BRIEF: Beneath this task are records; print exactly the stretch of them from the line with "inductive Conversion where" through the line with "framesConfirmed := 0, framesVoid", both ends included.

═══ DATASET RECORDS

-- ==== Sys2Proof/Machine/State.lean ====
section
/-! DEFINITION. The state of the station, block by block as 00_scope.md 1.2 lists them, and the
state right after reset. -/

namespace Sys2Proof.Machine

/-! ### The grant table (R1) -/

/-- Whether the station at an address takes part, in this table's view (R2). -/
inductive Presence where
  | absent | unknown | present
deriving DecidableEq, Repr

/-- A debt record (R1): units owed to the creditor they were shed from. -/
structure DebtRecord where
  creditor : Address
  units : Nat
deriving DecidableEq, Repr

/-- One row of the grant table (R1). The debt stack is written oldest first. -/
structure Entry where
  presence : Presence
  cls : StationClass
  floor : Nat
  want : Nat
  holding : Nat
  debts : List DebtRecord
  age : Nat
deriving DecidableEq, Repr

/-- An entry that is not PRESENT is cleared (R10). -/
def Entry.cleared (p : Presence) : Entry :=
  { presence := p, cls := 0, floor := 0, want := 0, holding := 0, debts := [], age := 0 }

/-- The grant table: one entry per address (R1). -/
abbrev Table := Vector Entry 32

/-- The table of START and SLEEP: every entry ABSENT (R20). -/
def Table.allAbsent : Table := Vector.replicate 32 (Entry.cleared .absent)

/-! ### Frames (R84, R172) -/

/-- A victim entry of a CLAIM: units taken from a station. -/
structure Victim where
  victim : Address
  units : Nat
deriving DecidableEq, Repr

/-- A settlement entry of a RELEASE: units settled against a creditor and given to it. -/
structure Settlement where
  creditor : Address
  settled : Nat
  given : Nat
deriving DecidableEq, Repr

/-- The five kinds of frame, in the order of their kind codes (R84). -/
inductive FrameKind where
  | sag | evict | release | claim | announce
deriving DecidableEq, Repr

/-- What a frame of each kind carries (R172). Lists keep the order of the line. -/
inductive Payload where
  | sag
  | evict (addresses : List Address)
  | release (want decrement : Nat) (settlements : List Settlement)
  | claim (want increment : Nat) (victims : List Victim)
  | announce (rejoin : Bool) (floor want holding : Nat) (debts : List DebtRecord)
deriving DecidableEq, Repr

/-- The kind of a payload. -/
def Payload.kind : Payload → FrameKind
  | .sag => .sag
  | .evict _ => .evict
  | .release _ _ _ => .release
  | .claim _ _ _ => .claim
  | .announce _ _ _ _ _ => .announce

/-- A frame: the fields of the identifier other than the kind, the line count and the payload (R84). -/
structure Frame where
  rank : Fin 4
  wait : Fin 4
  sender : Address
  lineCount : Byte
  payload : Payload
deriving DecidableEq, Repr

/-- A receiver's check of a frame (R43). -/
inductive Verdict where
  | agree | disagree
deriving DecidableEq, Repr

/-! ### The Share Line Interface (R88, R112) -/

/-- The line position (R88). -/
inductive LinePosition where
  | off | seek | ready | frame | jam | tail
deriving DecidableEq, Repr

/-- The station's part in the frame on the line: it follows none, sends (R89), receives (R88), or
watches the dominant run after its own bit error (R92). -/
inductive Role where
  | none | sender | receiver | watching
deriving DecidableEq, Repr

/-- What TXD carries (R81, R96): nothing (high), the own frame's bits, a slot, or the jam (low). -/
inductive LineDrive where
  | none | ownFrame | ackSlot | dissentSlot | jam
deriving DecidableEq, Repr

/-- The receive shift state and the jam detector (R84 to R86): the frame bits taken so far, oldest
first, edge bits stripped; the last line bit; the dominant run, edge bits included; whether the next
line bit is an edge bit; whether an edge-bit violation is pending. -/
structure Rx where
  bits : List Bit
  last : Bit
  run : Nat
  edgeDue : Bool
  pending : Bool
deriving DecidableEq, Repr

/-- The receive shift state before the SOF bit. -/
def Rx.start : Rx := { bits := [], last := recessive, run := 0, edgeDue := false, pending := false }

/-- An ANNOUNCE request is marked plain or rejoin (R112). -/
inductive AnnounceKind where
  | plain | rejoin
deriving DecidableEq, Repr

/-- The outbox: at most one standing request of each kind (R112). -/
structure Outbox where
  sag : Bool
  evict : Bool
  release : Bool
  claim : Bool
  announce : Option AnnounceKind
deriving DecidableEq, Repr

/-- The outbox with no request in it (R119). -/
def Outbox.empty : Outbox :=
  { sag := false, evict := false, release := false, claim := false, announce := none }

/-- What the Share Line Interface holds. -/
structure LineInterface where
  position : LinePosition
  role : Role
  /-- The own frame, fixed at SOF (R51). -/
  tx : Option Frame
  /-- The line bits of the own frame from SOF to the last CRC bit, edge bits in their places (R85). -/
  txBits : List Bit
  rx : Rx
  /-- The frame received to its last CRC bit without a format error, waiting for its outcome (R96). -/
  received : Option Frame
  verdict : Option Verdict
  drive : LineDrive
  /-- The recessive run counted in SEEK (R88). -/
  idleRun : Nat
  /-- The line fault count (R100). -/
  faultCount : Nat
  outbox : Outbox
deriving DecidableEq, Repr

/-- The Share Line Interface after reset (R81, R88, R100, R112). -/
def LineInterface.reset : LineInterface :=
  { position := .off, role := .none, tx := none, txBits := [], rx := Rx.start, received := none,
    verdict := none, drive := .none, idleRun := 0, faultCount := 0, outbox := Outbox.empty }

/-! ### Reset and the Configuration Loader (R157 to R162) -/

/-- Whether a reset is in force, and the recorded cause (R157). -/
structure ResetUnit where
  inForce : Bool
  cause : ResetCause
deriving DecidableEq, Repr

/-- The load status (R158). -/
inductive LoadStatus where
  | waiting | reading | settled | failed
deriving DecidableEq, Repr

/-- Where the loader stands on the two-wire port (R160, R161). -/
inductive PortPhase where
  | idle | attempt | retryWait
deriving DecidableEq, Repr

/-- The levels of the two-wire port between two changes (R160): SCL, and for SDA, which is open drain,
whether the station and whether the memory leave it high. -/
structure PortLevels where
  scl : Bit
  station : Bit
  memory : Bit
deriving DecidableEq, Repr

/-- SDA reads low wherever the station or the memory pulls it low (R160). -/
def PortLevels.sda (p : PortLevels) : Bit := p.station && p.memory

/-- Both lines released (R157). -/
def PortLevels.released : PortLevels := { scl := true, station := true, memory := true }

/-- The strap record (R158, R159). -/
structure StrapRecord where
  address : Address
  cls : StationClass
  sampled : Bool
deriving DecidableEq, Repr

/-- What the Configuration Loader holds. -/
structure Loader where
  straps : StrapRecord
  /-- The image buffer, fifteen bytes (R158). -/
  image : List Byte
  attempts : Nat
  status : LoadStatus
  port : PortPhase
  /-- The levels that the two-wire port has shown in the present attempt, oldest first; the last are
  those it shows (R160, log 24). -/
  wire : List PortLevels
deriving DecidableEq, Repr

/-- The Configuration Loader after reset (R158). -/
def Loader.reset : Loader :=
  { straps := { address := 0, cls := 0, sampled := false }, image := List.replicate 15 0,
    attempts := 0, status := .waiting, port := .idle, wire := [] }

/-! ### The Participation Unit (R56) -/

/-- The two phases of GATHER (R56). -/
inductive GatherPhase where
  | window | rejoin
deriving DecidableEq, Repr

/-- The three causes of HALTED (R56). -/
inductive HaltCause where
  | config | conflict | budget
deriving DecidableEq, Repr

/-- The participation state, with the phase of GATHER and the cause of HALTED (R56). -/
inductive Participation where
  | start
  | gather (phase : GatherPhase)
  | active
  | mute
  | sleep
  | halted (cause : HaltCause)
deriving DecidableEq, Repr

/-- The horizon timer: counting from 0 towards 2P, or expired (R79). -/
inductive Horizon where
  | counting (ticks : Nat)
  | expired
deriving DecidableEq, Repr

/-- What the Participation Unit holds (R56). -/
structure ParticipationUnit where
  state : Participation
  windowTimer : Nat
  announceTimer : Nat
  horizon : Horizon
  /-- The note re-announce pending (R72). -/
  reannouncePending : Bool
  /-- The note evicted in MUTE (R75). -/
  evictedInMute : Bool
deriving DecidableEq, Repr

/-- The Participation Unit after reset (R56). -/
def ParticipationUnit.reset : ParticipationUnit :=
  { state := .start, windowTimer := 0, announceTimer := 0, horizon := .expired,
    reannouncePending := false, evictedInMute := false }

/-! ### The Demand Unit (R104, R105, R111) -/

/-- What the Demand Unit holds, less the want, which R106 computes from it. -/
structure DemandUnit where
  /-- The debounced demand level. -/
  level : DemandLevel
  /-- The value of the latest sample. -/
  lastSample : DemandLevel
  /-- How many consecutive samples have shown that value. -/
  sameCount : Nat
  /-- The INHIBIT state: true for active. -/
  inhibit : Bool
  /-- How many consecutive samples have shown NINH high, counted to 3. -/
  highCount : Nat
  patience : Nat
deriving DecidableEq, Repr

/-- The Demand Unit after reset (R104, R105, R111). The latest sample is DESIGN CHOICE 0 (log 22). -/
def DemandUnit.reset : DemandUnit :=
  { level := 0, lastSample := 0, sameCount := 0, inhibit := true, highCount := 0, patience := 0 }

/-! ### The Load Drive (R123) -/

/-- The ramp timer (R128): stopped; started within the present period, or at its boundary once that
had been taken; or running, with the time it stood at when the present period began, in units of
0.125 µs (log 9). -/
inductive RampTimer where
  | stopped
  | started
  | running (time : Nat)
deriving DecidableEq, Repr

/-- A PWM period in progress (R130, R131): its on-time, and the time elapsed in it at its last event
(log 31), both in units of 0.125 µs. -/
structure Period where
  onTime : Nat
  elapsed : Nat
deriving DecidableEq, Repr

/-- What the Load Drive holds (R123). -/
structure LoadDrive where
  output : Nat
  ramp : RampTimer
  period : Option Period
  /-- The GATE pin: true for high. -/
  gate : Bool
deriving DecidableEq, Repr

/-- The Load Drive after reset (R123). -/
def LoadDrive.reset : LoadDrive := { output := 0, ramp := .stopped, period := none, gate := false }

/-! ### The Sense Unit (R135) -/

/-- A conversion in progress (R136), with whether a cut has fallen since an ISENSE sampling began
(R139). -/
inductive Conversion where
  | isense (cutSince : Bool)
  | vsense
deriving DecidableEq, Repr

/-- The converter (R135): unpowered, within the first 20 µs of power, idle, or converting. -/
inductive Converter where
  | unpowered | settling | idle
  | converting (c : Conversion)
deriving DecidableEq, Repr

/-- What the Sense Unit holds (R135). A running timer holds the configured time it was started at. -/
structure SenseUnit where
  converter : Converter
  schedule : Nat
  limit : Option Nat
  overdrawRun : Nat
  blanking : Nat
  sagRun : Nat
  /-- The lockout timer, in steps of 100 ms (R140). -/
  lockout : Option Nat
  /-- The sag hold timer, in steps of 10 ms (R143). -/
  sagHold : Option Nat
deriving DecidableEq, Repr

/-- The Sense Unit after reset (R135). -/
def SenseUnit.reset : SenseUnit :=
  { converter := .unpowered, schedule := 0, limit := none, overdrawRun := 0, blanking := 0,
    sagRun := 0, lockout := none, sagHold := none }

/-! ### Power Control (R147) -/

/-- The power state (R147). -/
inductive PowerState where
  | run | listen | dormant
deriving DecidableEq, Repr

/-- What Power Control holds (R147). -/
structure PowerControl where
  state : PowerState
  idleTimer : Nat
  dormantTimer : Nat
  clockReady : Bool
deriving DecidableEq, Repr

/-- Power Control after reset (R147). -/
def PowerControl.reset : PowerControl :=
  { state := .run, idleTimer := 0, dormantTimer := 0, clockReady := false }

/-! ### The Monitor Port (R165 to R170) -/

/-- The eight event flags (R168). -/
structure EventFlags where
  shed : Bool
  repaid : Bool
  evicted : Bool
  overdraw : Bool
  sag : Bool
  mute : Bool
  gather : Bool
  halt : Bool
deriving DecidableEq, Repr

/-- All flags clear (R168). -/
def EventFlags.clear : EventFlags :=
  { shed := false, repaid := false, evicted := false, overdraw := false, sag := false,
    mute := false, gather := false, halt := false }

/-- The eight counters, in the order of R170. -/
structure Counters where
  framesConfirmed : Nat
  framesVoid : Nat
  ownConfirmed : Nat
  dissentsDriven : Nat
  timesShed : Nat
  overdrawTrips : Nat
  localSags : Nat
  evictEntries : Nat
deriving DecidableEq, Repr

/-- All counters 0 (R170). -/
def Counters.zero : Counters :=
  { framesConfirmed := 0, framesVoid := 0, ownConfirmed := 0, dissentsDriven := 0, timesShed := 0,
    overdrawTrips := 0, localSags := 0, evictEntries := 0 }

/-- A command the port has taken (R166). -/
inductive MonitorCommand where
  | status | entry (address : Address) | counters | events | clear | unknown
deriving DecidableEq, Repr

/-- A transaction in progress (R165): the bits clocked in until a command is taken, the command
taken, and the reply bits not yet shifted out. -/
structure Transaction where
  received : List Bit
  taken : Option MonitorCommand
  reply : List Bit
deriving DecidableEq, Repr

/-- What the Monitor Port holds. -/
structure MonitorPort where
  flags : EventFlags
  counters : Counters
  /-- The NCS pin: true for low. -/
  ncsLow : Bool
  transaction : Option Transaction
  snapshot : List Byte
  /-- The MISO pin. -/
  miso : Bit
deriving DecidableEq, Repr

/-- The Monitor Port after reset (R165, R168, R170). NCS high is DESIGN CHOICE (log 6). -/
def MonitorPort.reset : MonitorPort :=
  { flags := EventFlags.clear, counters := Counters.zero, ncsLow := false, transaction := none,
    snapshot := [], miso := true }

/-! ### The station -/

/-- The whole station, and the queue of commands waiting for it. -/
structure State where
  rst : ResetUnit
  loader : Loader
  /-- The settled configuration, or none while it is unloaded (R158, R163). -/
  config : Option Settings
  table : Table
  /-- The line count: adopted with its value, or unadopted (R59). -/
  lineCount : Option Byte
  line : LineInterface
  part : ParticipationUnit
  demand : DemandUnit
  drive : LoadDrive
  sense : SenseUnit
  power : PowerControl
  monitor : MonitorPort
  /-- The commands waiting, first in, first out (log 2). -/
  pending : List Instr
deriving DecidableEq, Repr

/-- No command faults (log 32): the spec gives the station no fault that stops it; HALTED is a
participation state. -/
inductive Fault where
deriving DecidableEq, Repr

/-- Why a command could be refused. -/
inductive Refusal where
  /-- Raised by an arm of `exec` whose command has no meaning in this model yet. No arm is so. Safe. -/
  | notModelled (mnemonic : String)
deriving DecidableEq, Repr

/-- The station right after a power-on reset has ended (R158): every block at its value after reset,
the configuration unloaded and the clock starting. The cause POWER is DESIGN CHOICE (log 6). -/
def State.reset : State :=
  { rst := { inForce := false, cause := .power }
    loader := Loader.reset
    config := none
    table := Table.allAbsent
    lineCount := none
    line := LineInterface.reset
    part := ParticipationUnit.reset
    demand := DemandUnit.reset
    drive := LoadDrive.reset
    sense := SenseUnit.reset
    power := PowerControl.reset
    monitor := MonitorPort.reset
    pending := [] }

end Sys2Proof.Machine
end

══════

WRITTEN RESPONSE:
inductive Conversion where
  | isense (cutSince : Bool)
  | vsense
deriving DecidableEq, Repr

/-- The converter (R135): unpowered, within the first 20 µs of power, idle, or converting. -/
inductive Converter where
  | unpowered | settling | idle
  | converting (c : Conversion)
deriving DecidableEq, Repr

/-- What the Sense Unit holds (R135). A running timer holds the configured time it was started at. -/
structure SenseUnit where
  converter : Converter
  schedule : Nat
  limit : Option Nat
  overdrawRun : Nat
  blanking : Nat
  sagRun : Nat
  /-- The lockout timer, in steps of 100 ms (R140). -/
  lockout : Option Nat
  /-- The sag hold timer, in steps of 10 ms (R143). -/
  sagHold : Option Nat
deriving DecidableEq, Repr

/-- The Sense Unit after reset (R135). -/
def SenseUnit.reset : SenseUnit :=
  { converter := .unpowered, schedule := 0, limit := none, overdrawRun := 0, blanking := 0,
    sagRun := 0, lockout := none, sagHold := none }

/-! ### Power Control (R147) -/

/-- The power state (R147). -/
inductive PowerState where
  | run | listen | dormant
deriving DecidableEq, Repr

/-- What Power Control holds (R147). -/
structure PowerControl where
  state : PowerState
  idleTimer : Nat
  dormantTimer : Nat
  clockReady : Bool
deriving DecidableEq, Repr

/-- Power Control after reset (R147). -/
def PowerControl.reset : PowerControl :=
  { state := .run, idleTimer := 0, dormantTimer := 0, clockReady := false }

/-! ### The Monitor Port (R165 to R170) -/

/-- The eight event flags (R168). -/
structure EventFlags where
  shed : Bool
  repaid : Bool
  evicted : Bool
  overdraw : Bool
  sag : Bool
  mute : Bool
  gather : Bool
  halt : Bool
deriving DecidableEq, Repr

/-- All flags clear (R168). -/
def EventFlags.clear : EventFlags :=
  { shed := false, repaid := false, evicted := false, overdraw := false, sag := false,
    mute := false, gather := false, halt := false }

/-- The eight counters, in the order of R170. -/
structure Counters where
  framesConfirmed : Nat
  framesVoid : Nat
  ownConfirmed : Nat
  dissentsDriven : Nat
  timesShed : Nat
  overdrawTrips : Nat
  localSags : Nat
  evictEntries : Nat
deriving DecidableEq, Repr

/-- All counters 0 (R170). -/
def Counters.zero : Counters :=
  { framesConfirmed := 0, framesVoid := 0, ownConfirmed := 0, dissentsDriven := 0, timesShed := 0,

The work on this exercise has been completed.